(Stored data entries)
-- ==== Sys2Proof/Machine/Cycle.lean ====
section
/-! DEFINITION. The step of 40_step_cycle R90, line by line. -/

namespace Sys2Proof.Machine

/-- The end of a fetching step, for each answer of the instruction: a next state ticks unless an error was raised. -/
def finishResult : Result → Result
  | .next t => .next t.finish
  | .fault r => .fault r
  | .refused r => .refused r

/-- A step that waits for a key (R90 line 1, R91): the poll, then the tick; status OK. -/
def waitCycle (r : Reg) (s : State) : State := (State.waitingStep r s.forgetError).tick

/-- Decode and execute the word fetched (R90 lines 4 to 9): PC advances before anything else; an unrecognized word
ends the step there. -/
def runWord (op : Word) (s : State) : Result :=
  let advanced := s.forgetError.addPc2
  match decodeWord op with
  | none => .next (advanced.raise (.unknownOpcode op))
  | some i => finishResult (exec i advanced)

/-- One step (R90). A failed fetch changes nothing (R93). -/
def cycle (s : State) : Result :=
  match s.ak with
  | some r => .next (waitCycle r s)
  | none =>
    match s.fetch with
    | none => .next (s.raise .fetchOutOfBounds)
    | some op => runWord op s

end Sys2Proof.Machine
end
---
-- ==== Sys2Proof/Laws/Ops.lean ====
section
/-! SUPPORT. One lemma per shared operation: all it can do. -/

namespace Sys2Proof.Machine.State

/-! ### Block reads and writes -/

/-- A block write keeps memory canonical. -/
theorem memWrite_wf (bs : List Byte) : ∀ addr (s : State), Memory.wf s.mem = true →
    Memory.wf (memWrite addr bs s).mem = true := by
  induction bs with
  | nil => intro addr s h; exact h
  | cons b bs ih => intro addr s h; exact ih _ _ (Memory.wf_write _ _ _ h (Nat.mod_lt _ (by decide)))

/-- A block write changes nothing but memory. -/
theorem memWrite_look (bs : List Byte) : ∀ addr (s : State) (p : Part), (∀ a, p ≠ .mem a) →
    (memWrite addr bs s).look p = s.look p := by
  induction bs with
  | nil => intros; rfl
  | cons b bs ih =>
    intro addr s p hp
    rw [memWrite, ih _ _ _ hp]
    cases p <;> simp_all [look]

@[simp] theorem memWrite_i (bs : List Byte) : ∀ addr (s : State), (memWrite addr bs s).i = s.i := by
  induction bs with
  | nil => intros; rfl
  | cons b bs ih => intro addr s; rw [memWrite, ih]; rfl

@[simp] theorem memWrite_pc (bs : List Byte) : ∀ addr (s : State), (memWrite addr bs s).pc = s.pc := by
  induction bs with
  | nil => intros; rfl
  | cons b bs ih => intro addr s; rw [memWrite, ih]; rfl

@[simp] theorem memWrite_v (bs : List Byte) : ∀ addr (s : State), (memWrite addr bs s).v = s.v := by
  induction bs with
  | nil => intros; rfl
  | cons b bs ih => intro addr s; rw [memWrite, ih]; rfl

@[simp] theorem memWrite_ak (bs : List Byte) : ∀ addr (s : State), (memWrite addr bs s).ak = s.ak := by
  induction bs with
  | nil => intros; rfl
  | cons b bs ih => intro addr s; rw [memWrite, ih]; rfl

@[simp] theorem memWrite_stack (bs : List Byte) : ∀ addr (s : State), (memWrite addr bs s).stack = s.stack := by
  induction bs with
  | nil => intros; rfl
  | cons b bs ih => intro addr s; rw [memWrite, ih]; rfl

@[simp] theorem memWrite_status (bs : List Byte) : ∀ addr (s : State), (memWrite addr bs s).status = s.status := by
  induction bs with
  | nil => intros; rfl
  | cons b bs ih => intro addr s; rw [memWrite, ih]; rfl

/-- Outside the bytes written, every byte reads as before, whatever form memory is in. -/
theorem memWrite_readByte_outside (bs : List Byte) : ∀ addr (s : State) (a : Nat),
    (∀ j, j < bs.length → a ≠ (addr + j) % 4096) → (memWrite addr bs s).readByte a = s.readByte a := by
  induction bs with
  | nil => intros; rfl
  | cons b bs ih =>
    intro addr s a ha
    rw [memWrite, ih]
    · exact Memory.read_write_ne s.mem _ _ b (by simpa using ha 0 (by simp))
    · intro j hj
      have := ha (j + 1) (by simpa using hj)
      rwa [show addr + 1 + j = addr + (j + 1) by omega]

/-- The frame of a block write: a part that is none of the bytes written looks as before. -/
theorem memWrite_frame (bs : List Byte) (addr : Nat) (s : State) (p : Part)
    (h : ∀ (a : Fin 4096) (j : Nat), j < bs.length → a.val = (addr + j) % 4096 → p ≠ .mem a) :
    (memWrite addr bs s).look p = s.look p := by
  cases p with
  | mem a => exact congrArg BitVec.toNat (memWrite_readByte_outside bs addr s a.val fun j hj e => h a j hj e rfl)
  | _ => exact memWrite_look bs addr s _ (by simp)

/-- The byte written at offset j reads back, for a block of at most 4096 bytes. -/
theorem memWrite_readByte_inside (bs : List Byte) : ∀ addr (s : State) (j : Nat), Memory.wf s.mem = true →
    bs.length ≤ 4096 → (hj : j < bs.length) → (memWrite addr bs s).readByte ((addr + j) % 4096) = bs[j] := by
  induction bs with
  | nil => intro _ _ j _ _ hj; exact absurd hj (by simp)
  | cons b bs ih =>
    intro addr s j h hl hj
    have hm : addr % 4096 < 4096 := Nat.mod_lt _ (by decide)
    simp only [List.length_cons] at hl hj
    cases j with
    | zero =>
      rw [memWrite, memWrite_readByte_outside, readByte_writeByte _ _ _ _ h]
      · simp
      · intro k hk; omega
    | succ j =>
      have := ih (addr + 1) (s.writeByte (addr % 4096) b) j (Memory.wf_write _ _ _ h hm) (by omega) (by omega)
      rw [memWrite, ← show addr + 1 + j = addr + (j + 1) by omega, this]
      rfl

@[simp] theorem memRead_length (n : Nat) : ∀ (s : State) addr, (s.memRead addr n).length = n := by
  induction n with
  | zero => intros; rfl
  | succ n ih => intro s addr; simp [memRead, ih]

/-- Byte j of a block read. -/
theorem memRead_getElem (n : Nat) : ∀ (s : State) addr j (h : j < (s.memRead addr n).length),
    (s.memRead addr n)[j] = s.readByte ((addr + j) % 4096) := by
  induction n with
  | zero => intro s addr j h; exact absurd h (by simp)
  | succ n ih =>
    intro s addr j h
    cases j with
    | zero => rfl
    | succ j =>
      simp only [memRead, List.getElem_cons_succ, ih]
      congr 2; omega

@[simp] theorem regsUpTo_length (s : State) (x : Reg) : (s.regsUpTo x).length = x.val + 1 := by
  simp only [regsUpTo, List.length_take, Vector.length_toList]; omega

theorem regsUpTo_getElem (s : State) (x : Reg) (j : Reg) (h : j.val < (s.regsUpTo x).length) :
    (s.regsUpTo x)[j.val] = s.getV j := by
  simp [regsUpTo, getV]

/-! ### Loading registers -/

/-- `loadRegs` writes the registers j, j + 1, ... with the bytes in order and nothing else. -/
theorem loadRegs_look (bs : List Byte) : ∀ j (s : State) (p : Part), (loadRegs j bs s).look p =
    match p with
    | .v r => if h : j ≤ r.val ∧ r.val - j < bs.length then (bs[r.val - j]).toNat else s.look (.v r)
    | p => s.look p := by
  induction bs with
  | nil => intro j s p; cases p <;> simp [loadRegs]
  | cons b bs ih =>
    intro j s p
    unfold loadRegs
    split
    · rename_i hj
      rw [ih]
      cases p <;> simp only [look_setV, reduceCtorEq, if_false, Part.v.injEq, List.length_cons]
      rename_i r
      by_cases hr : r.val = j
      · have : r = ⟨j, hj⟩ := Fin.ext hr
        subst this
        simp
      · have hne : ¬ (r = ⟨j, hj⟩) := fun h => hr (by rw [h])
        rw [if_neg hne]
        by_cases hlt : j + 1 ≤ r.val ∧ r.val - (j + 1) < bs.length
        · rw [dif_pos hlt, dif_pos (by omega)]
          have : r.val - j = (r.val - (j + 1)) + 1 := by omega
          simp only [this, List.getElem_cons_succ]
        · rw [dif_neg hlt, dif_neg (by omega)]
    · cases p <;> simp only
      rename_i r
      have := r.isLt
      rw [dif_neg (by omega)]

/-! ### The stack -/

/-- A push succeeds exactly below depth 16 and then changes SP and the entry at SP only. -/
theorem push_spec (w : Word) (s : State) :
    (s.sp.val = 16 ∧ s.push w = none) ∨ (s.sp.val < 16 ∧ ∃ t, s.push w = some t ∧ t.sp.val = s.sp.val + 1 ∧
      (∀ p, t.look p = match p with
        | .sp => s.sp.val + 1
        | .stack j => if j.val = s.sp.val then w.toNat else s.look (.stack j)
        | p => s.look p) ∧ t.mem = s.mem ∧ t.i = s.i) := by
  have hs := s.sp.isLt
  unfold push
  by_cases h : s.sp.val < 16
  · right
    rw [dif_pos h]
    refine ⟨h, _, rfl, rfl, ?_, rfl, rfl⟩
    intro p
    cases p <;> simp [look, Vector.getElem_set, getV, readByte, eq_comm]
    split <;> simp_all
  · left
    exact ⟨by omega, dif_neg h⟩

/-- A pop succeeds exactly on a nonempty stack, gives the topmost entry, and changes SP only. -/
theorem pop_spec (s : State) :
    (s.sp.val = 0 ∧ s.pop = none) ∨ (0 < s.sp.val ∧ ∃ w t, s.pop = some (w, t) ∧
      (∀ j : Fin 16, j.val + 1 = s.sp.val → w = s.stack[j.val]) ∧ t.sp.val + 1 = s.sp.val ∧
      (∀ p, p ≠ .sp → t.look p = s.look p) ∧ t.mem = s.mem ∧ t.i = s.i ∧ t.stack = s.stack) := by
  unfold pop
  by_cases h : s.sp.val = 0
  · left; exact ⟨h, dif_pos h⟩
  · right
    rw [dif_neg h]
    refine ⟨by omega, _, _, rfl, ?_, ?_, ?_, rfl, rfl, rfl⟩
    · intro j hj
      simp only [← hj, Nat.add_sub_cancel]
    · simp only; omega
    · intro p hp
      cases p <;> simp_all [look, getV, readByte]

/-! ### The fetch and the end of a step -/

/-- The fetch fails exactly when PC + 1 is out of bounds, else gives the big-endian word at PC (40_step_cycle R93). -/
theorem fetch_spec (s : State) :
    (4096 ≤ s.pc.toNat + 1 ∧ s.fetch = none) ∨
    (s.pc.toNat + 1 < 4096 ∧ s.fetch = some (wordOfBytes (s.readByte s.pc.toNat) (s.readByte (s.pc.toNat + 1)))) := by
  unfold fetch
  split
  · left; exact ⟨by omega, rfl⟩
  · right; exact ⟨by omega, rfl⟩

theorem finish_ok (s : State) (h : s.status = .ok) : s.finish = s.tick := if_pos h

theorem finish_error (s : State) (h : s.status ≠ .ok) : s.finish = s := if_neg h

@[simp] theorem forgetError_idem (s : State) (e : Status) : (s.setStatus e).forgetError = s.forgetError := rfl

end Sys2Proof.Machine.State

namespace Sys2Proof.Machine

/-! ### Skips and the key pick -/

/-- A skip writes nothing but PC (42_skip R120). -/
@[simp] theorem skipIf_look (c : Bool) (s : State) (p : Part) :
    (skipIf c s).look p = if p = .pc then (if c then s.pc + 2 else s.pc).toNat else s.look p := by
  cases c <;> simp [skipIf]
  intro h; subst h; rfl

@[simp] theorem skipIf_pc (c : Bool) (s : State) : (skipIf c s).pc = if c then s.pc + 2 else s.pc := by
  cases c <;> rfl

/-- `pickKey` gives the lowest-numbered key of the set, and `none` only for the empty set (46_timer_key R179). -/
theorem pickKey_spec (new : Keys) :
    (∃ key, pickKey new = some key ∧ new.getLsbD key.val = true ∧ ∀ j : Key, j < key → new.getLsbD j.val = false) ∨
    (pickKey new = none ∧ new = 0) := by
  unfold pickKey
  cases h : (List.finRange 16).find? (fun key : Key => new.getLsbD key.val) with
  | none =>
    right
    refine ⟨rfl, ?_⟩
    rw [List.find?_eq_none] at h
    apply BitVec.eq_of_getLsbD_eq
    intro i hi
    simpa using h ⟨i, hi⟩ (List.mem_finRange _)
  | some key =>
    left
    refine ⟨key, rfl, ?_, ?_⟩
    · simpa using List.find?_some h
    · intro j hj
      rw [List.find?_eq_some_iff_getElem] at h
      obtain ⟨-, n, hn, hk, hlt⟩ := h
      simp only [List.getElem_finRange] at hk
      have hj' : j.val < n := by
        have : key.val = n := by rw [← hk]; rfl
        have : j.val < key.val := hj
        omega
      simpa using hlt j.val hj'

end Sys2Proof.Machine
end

**What you are asked to do:** Return only the lines between the one holding "p => s.look p := by" and the one holding "(by rw [h])", inclusive, exactly as they appear above.

**Answer:**
    | p => s.look p := by
  induction bs with
  | nil => intro j s p; cases p <;> simp [loadRegs]
  | cons b bs ih =>
    intro j s p
    unfold loadRegs
    split
    · rename_i hj
      rw [ih]
      cases p <;> simp only [look_setV, reduceCtorEq, if_false, Part.v.injEq, List.length_cons]
      rename_i r
      by_cases hr : r.val = j
      · have : r = ⟨j, hj⟩ := Fin.ext hr
        subst this
        simp
      · have hne : ¬ (r = ⟨j, hj⟩) := fun h => hr (by rw [h])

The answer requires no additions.